[Stored dataset items]
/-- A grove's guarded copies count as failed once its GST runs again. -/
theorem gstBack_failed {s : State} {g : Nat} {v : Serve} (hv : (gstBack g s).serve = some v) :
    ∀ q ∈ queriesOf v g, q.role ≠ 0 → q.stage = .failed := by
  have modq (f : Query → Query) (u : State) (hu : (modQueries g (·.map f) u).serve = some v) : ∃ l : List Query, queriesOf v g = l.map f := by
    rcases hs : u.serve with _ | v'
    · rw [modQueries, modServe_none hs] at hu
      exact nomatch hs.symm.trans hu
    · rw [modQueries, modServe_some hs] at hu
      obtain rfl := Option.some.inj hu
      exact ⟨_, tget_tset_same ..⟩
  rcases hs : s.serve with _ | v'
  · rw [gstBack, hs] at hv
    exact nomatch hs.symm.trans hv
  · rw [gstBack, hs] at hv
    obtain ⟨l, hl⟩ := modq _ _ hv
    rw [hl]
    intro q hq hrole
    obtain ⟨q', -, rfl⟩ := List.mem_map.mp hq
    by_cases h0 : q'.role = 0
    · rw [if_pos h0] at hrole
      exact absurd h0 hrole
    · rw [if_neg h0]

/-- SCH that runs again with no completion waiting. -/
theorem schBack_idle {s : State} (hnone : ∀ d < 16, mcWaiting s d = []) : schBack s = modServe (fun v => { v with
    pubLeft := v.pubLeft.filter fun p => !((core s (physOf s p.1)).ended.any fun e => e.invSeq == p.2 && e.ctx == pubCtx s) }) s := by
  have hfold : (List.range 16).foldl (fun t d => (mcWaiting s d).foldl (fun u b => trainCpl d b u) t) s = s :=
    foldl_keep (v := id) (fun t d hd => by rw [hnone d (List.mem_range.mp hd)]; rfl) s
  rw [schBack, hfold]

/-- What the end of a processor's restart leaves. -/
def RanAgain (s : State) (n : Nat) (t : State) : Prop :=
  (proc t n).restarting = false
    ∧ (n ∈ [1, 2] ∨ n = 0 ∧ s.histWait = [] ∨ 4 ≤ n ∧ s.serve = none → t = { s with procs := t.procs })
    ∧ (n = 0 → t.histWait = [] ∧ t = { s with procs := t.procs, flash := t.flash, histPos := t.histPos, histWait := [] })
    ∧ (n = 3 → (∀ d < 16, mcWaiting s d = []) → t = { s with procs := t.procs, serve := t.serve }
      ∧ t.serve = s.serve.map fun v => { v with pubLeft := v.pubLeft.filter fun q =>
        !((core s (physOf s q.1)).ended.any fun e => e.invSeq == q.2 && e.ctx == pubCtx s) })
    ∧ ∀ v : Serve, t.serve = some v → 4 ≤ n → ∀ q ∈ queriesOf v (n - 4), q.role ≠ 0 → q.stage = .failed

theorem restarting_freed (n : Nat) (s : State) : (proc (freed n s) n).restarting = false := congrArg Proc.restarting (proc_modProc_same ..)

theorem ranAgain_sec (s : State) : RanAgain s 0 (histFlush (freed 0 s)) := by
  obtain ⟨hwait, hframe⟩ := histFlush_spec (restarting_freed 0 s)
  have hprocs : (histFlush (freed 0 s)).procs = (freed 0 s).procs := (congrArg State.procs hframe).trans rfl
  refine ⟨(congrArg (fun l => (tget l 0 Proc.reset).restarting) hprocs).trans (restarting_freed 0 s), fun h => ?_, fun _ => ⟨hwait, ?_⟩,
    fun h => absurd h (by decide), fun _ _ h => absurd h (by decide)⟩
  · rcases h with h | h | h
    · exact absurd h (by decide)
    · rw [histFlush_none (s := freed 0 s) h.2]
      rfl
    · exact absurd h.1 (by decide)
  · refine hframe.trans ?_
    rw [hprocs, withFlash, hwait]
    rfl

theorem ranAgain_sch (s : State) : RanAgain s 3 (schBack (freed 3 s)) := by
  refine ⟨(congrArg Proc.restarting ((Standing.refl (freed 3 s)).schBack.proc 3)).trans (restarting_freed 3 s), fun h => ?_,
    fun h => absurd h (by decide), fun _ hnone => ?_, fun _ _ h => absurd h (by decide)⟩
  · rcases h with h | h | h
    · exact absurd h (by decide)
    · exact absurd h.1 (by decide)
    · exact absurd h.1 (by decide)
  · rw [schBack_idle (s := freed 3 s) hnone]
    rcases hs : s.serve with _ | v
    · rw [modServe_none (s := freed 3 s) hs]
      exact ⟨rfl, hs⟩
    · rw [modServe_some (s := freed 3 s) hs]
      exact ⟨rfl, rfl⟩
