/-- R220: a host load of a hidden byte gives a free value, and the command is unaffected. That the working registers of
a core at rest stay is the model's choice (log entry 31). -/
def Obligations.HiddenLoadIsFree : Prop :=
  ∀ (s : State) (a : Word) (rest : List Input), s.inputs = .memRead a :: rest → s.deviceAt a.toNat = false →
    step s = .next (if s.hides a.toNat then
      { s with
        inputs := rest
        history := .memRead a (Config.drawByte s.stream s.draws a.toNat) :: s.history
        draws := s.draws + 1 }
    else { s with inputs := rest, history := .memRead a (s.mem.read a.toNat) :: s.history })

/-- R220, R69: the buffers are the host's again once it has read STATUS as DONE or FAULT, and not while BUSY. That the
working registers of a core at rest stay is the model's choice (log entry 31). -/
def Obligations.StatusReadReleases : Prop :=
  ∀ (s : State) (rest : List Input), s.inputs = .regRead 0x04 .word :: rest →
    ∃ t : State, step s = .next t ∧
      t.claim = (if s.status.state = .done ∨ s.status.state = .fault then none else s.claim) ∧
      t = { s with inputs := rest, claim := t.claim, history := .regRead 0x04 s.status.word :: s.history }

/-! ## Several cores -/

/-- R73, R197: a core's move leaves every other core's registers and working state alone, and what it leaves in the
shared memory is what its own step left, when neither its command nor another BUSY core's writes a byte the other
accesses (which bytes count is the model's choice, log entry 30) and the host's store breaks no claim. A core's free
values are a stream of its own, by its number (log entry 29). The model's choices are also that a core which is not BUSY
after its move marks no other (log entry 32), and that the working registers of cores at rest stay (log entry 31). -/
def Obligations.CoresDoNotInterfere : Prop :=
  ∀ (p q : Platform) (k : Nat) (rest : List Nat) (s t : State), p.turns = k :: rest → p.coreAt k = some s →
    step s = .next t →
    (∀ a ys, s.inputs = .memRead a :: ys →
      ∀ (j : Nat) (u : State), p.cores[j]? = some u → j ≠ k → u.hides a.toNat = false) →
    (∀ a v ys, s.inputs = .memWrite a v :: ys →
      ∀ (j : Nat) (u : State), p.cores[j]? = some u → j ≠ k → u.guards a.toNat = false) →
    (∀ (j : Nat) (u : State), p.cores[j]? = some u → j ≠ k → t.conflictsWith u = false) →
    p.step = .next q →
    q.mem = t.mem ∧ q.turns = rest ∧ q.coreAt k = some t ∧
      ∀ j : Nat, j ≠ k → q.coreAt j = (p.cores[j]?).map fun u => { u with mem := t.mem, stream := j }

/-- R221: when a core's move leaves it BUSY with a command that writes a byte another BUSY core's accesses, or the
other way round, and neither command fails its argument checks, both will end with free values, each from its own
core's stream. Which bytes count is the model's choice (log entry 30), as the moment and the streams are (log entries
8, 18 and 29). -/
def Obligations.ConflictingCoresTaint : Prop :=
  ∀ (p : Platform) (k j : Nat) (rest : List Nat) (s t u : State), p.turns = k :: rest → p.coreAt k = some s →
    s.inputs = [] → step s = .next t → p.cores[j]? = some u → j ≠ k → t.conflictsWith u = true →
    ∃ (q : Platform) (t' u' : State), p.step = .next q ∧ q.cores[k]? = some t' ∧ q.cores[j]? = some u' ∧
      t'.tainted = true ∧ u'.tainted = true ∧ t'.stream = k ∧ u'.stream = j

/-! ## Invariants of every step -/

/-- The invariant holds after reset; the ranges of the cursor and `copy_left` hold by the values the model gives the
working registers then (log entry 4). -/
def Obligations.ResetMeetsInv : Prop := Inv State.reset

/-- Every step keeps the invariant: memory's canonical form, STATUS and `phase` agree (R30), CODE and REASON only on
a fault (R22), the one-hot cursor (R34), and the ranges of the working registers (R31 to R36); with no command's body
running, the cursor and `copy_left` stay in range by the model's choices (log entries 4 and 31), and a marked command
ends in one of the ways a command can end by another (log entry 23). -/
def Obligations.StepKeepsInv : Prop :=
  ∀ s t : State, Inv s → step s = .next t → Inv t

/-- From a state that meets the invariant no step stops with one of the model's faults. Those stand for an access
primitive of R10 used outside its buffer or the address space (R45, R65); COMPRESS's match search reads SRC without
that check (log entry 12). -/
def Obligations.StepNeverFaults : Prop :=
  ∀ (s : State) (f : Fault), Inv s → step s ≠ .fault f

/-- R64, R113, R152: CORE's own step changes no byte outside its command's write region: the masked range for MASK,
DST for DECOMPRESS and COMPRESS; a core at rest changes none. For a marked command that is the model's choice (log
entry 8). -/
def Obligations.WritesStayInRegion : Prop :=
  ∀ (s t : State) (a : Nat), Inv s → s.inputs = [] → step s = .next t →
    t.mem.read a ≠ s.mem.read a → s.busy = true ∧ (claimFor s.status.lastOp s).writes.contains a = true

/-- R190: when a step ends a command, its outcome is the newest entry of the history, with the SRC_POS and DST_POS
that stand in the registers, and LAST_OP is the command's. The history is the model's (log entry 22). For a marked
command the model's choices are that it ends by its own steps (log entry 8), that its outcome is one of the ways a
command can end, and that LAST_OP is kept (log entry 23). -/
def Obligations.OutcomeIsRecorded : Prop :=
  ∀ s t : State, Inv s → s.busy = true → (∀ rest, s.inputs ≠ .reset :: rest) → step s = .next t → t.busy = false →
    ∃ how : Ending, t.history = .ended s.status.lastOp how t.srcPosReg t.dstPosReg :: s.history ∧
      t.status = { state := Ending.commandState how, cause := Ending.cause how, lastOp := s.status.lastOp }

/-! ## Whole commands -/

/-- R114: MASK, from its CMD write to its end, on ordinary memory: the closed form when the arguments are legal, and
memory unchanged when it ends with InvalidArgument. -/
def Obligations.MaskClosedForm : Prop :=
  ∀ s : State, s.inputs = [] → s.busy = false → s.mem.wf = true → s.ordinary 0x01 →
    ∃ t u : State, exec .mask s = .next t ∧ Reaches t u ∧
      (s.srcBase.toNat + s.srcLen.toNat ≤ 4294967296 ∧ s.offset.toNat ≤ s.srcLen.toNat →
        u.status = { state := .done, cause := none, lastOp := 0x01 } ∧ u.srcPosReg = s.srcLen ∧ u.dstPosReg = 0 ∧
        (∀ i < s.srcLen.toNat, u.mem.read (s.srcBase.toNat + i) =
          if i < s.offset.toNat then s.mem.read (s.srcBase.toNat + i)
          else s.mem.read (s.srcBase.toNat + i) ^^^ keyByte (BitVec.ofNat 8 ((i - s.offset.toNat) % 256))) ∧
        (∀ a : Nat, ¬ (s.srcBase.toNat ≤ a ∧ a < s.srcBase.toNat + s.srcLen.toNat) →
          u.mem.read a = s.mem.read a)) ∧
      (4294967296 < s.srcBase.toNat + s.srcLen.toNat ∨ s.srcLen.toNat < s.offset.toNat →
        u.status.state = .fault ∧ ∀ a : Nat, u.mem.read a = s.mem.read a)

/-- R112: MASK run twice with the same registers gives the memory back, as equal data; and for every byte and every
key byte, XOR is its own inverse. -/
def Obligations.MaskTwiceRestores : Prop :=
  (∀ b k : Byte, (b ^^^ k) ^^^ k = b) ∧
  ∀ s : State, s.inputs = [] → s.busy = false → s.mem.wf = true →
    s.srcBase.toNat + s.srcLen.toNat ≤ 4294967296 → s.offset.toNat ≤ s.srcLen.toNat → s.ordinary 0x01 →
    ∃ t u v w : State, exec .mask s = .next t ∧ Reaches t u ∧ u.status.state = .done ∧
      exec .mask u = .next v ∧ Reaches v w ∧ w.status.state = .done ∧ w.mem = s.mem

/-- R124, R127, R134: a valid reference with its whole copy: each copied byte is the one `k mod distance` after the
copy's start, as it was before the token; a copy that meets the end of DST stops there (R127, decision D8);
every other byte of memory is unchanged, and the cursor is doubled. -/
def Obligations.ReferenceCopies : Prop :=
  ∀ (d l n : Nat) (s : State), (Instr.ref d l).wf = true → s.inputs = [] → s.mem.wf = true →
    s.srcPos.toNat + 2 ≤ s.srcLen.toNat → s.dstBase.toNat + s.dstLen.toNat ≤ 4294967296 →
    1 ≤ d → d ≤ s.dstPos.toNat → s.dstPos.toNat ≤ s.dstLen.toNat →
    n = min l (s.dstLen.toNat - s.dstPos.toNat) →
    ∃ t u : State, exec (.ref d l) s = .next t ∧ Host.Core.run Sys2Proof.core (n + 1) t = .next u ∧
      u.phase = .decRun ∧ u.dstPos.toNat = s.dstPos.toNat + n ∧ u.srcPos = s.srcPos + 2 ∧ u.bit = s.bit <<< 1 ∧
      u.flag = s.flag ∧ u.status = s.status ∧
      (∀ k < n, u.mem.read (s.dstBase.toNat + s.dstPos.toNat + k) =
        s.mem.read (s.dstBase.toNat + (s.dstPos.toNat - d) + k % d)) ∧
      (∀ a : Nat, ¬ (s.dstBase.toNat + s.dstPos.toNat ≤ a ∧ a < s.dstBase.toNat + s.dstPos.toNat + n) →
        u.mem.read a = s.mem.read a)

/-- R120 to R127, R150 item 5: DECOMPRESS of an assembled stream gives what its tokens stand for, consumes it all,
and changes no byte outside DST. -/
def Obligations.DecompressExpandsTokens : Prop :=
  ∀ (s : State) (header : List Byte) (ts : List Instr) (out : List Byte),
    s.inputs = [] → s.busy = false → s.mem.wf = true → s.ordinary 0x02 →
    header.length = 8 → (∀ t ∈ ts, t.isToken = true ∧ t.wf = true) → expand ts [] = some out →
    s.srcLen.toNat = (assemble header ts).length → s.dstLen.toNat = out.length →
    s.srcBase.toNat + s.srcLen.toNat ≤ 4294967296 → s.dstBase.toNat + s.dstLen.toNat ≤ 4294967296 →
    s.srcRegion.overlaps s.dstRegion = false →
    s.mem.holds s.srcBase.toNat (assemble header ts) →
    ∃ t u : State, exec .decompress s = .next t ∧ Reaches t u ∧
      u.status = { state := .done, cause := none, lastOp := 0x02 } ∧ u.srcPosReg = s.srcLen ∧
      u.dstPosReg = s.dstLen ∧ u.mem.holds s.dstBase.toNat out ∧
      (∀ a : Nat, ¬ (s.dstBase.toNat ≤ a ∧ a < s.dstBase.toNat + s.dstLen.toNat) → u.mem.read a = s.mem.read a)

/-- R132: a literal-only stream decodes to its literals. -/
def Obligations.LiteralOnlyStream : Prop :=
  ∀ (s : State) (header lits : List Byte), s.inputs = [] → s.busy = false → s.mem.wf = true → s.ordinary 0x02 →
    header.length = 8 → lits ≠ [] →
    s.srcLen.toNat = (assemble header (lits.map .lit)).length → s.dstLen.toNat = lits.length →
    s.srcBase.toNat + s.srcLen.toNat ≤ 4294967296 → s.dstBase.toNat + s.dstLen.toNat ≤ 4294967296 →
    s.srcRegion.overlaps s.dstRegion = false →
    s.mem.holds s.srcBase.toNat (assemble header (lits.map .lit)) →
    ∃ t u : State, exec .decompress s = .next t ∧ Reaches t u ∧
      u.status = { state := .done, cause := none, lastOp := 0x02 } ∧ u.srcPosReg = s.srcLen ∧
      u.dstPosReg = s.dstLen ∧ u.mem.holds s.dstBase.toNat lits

TASK INSTRUCTIONS: Write down, word for word, the lines above from the one containing "leaves in the" through the one containing "s.inputs = [] → step s = .next t → p.cores[j]?", both ends included.

WORKED SOLUTION:
/-- R73, R197: a core's move leaves every other core's registers and working state alone, and what it leaves in the
shared memory is what its own step left, when neither its command nor another BUSY core's writes a byte the other
accesses (which bytes count is the model's choice, log entry 30) and the host's store breaks no claim. A core's free
values are a stream of its own, by its number (log entry 29). The model's choices are also that a core which is not BUSY
after its move marks no other (log entry 32), and that the working registers of cores at rest stay (log entry 31). -/
def Obligations.CoresDoNotInterfere : Prop :=
  ∀ (p q : Platform) (k : Nat) (rest : List Nat) (s t : State), p.turns = k :: rest → p.coreAt k = some s →
    step s = .next t →
    (∀ a ys, s.inputs = .memRead a :: ys →
      ∀ (j : Nat) (u : State), p.cores[j]? = some u → j ≠ k → u.hides a.toNat = false) →
    (∀ a v ys, s.inputs = .memWrite a v :: ys →
      ∀ (j : Nat) (u : State), p.cores[j]? = some u → j ≠ k → u.guards a.toNat = false) →
    (∀ (j : Nat) (u : State), p.cores[j]? = some u → j ≠ k → t.conflictsWith u = false) →
    p.step = .next q →
    q.mem = t.mem ∧ q.turns = rest ∧ q.coreAt k = some t ∧
      ∀ j : Nat, j ≠ k → q.coreAt j = (p.cores[j]?).map fun u => { u with mem := t.mem, stream := j }

/-- R221: when a core's move leaves it BUSY with a command that writes a byte another BUSY core's accesses, or the
other way round, and neither command fails its argument checks, both will end with free values, each from its own
core's stream. Which bytes count is the model's choice (log entry 30), as the moment and the streams are (log entries
8, 18 and 29). -/
def Obligations.ConflictingCoresTaint : Prop :=
  ∀ (p : Platform) (k j : Nat) (rest : List Nat) (s t u : State), p.turns = k :: rest → p.coreAt k = some s →
    s.inputs = [] → step s = .next t → p.cores[j]? = some u → j ≠ k → t.conflictsWith u = true →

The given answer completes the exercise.